Stored items
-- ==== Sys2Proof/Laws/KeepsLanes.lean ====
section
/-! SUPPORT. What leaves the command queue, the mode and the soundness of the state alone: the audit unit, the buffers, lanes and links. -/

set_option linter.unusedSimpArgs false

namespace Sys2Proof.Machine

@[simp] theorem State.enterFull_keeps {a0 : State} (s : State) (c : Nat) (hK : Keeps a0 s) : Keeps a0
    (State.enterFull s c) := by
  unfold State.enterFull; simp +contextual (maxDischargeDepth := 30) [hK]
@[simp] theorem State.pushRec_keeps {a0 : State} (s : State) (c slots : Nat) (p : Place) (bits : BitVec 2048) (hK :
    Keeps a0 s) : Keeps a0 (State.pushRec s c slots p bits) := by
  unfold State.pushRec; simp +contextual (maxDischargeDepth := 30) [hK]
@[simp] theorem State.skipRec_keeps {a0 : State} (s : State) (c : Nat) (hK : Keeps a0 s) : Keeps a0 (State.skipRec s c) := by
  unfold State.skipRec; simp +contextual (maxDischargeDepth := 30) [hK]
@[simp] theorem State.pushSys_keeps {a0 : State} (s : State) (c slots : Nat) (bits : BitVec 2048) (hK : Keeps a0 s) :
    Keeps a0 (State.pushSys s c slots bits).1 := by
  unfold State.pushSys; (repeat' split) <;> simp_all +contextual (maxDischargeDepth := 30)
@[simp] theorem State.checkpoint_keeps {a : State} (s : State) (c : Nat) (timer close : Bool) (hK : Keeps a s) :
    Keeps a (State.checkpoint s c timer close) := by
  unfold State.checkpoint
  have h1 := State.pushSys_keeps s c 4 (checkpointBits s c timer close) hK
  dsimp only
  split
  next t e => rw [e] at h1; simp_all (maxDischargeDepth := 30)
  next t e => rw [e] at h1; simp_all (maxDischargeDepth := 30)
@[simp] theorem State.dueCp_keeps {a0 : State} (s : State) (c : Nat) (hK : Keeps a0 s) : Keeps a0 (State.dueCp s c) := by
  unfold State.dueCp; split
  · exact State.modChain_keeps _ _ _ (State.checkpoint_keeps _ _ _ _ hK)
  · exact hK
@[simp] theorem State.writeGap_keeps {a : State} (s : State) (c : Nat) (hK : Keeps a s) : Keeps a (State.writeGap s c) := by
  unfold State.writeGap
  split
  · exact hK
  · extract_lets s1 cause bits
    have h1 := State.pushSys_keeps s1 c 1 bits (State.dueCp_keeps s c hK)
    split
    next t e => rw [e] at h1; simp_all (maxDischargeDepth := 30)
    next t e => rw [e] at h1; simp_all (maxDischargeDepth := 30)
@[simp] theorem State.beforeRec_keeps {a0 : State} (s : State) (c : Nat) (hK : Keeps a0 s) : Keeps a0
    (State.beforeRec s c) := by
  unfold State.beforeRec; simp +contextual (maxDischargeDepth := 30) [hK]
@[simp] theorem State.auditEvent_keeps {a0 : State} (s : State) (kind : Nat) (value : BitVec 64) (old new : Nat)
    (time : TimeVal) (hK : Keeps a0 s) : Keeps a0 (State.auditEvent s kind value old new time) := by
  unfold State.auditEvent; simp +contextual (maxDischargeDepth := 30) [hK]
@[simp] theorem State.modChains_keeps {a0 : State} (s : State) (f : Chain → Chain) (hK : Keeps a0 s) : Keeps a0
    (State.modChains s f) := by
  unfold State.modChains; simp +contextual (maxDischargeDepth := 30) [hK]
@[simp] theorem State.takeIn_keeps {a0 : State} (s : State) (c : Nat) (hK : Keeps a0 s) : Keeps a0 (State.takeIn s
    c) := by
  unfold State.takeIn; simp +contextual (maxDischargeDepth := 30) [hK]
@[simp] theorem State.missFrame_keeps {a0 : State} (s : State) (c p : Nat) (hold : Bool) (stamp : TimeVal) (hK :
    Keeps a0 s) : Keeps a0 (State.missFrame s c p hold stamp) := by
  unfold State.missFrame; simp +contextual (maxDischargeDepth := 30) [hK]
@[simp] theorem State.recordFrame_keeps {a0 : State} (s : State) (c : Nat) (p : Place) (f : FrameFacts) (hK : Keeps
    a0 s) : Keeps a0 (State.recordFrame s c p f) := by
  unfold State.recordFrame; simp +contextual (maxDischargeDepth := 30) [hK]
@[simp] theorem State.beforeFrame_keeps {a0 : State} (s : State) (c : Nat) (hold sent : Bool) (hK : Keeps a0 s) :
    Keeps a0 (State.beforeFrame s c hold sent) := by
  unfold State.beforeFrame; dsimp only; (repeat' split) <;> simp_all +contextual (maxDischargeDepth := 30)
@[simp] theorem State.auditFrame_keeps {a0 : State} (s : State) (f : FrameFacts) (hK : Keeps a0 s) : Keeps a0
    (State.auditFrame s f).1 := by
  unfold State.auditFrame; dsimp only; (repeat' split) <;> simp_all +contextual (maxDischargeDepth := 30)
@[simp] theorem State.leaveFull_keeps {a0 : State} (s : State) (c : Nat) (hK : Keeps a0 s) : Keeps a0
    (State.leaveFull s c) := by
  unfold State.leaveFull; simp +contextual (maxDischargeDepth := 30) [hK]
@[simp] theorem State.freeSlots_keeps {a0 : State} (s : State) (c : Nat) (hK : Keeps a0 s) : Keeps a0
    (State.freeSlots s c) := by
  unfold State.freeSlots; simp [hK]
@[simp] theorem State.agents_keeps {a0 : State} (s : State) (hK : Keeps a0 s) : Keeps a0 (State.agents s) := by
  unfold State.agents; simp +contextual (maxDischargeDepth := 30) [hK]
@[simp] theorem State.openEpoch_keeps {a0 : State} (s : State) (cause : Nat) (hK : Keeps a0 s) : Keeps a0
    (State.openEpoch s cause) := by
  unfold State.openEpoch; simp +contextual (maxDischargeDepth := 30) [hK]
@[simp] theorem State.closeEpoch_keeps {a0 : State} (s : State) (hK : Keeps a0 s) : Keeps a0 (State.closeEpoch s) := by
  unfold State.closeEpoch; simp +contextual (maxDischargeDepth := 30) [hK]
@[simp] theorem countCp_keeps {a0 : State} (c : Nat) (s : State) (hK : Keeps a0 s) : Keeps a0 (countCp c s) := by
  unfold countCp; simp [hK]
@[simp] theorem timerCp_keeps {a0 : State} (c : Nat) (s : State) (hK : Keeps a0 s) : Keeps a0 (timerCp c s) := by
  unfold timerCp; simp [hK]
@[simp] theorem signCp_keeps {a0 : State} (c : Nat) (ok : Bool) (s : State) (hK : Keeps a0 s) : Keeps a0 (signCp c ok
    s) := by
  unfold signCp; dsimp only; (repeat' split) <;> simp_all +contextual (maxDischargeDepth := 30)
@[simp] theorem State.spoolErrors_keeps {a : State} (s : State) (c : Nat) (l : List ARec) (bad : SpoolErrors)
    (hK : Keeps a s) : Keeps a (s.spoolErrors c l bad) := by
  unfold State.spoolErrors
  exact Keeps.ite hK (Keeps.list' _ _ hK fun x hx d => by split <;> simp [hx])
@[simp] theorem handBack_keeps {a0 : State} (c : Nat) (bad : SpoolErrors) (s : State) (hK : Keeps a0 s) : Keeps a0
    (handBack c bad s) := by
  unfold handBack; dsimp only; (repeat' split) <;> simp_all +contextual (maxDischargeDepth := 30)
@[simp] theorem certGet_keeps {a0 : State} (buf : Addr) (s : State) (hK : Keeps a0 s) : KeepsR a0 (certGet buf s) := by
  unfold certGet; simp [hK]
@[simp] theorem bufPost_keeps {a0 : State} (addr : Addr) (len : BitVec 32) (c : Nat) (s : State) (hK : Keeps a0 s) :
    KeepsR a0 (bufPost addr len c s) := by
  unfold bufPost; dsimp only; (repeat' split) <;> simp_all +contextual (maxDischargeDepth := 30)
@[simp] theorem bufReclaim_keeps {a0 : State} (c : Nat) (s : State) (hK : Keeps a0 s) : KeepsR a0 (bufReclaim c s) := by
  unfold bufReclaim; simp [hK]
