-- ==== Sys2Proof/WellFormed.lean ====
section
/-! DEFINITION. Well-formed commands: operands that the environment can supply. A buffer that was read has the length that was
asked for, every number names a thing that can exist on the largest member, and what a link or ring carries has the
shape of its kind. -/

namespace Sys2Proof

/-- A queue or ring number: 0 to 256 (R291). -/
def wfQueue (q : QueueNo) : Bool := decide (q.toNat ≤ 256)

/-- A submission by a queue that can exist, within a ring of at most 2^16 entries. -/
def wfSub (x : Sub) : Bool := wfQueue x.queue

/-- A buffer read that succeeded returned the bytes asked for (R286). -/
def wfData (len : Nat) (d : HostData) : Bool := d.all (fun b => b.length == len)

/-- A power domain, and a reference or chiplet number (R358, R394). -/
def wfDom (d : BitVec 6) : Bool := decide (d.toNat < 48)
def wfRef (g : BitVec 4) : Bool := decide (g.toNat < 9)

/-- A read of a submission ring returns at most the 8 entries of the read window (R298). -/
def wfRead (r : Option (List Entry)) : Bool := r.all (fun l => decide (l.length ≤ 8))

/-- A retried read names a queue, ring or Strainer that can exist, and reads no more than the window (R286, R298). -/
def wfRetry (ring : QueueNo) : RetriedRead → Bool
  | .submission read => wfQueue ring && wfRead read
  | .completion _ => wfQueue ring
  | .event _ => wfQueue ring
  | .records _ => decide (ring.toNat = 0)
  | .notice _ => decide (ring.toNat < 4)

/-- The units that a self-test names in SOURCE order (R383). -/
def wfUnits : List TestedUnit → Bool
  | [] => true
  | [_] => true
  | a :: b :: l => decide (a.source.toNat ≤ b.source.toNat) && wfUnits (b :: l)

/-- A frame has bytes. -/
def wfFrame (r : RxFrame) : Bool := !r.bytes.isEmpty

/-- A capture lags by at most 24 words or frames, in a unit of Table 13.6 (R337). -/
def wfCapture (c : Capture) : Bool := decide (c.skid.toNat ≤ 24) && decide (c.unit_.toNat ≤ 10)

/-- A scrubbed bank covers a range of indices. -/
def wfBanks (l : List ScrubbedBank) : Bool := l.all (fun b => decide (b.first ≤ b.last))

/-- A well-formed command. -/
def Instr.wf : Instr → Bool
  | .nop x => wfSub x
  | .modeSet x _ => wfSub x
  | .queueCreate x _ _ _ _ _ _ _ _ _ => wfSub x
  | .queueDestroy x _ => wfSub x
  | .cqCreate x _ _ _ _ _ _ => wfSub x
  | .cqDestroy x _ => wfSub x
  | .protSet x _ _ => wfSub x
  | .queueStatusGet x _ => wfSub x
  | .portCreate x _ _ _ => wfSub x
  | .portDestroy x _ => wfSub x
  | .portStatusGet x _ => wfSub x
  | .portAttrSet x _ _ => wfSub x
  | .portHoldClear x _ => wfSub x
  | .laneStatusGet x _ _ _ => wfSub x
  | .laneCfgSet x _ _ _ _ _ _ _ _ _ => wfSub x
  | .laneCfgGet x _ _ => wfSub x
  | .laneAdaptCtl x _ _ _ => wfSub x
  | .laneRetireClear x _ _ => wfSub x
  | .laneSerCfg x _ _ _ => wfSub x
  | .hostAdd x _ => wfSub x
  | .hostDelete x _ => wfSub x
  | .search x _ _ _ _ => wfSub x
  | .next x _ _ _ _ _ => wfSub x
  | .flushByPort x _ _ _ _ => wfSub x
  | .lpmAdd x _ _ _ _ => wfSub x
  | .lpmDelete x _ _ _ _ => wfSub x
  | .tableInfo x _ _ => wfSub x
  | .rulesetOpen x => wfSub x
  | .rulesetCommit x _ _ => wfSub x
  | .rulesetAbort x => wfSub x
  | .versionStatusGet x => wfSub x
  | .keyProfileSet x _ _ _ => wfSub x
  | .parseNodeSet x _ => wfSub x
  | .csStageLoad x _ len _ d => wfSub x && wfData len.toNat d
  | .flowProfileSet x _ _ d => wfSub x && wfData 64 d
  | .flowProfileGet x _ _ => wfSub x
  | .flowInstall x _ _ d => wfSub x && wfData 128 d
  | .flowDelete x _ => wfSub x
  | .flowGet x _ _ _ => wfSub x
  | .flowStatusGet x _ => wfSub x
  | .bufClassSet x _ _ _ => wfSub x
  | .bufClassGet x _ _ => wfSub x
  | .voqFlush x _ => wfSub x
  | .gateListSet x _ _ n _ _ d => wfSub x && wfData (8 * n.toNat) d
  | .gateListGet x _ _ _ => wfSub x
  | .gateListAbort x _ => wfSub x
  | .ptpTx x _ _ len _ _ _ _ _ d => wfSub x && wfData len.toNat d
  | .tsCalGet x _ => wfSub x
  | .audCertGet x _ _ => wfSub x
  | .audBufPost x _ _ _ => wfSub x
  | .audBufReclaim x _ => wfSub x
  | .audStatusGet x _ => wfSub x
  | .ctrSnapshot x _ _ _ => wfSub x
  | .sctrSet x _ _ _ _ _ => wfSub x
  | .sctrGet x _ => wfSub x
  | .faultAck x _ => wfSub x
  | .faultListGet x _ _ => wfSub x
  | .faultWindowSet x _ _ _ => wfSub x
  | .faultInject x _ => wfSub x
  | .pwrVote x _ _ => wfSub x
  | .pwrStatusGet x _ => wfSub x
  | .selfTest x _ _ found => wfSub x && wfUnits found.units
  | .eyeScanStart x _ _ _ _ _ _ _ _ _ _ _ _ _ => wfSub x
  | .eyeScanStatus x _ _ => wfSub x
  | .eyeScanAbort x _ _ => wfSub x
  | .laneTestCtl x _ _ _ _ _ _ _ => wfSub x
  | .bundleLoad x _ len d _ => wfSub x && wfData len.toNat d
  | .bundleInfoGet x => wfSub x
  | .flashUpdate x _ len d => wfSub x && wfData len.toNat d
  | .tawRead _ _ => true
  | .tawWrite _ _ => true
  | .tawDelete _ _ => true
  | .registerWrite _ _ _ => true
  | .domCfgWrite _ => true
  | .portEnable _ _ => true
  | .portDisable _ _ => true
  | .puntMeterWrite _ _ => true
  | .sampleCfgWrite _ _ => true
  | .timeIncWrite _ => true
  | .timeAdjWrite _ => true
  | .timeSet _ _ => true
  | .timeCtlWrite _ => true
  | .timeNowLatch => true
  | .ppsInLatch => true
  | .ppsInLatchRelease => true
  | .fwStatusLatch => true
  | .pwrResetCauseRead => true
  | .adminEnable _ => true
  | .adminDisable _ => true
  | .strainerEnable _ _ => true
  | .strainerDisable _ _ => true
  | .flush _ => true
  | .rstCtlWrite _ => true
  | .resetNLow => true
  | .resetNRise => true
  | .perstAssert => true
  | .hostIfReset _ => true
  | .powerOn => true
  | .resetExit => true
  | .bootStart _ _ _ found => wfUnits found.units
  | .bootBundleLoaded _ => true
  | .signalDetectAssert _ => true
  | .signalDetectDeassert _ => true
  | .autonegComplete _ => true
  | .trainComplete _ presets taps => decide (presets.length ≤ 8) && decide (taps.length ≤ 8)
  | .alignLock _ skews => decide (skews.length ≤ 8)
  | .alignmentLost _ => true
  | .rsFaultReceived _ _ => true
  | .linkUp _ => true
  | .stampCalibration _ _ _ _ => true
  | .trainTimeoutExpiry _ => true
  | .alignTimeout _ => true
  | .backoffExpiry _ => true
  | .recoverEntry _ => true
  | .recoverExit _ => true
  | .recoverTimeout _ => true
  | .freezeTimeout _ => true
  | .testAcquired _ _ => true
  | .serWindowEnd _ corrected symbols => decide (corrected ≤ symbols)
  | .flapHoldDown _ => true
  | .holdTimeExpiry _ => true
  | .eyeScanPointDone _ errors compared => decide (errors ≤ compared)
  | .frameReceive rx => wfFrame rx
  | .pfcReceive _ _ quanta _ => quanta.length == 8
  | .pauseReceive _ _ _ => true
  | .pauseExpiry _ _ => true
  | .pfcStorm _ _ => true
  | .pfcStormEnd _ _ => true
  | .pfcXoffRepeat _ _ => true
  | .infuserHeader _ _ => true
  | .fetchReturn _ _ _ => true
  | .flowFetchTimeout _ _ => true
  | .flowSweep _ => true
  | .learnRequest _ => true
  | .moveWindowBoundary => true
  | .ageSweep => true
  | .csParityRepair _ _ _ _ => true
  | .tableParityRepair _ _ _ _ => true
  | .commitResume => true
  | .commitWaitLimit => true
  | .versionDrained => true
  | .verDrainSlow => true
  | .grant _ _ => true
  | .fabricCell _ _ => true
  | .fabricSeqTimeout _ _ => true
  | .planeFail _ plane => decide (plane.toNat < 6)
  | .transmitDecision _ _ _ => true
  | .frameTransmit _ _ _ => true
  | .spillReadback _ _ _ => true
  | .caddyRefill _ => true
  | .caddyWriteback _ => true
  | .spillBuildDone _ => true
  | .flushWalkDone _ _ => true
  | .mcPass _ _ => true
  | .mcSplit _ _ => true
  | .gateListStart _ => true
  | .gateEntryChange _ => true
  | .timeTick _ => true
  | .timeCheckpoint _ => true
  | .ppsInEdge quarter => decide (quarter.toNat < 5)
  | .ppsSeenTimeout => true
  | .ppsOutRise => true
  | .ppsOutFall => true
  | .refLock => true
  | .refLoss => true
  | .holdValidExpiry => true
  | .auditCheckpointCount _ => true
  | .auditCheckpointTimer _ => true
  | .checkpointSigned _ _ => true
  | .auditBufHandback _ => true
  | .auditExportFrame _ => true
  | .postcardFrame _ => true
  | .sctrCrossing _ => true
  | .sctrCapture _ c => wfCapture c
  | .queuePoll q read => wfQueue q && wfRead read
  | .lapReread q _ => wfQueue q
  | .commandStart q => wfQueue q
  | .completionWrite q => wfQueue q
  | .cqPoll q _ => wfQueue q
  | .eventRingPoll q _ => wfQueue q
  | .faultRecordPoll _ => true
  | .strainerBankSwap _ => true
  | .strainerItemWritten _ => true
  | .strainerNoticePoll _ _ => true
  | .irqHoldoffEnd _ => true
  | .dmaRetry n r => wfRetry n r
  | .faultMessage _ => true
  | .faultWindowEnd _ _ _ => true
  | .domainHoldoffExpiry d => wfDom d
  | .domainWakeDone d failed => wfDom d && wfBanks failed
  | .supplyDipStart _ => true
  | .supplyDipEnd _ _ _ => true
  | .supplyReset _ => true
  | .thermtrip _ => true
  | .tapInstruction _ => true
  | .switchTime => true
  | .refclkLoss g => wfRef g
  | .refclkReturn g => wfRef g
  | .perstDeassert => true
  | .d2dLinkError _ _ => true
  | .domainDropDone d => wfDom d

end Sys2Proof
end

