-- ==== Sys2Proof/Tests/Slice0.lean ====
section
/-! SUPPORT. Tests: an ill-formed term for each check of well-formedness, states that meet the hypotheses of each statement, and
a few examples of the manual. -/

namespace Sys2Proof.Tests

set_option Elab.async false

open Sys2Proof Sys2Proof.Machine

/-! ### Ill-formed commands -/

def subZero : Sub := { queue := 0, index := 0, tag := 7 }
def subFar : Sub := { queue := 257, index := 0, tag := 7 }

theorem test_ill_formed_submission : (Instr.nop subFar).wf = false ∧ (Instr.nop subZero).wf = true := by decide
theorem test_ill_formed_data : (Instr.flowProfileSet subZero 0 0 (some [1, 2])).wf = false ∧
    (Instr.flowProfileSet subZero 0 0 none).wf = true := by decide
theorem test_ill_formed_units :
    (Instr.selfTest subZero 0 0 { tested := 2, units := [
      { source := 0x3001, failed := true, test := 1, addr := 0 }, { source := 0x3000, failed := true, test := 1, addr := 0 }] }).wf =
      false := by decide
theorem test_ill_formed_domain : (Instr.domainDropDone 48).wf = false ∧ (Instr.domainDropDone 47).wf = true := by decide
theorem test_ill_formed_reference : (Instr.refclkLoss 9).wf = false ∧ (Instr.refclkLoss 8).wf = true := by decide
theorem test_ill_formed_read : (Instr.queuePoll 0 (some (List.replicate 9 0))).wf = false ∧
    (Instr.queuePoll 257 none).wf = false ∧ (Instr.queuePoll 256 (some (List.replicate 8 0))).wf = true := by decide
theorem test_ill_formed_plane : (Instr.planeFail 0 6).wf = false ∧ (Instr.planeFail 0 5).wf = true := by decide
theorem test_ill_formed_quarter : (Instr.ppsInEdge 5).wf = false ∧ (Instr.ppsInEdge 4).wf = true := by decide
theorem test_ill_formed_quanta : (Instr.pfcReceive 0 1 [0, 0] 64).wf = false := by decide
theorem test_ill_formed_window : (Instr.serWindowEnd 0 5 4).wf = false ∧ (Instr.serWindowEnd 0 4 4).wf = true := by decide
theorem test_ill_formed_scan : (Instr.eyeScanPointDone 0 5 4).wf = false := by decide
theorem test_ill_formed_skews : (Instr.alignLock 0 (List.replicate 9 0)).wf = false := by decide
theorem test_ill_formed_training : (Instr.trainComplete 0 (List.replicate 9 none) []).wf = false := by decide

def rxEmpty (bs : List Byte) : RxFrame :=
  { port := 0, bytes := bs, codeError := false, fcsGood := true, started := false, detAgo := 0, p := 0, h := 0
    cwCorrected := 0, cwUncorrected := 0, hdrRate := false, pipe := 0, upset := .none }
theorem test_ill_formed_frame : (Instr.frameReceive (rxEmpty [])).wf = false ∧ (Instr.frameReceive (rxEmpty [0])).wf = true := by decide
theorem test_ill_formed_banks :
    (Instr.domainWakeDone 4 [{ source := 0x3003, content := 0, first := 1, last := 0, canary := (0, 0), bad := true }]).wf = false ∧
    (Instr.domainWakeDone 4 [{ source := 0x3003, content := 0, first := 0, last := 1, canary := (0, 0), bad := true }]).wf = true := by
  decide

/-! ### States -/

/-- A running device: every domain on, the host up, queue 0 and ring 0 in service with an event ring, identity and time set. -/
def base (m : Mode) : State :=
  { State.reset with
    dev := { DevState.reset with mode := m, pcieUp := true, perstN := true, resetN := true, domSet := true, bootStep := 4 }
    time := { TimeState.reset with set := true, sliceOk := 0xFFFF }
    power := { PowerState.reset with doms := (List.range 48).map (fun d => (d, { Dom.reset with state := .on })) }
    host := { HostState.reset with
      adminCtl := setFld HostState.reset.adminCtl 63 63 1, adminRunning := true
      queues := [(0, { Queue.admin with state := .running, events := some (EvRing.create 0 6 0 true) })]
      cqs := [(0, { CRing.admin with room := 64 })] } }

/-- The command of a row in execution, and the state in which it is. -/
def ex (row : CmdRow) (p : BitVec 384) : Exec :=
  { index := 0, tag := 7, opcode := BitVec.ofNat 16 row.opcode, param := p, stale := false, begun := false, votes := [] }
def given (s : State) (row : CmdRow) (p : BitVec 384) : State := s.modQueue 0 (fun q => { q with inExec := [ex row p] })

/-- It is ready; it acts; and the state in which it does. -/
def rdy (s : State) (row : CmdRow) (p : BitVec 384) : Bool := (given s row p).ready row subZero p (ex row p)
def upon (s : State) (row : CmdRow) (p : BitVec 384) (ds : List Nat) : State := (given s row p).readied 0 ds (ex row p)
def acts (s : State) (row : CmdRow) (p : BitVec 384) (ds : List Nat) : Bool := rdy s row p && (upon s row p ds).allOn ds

● WHAT THIS TASK INVOLVES:
In the entries above, please find the line with "Ill-formed commands -/" and the line with "theorem test_ill_formed_submission : (Instr.nop", then write out exactly those two lines and every line between them, and nothing more.

● RESPONSE TO THE TASK:
/-! ### Ill-formed commands -/

def subZero : Sub := { queue := 0, index := 0, tag := 7 }
def subFar : Sub := { queue := 257, index := 0, tag := 7 }

theorem test_ill_formed_submission : (Instr.nop subFar).wf = false ∧ (Instr.nop subZero).wf = true := by decide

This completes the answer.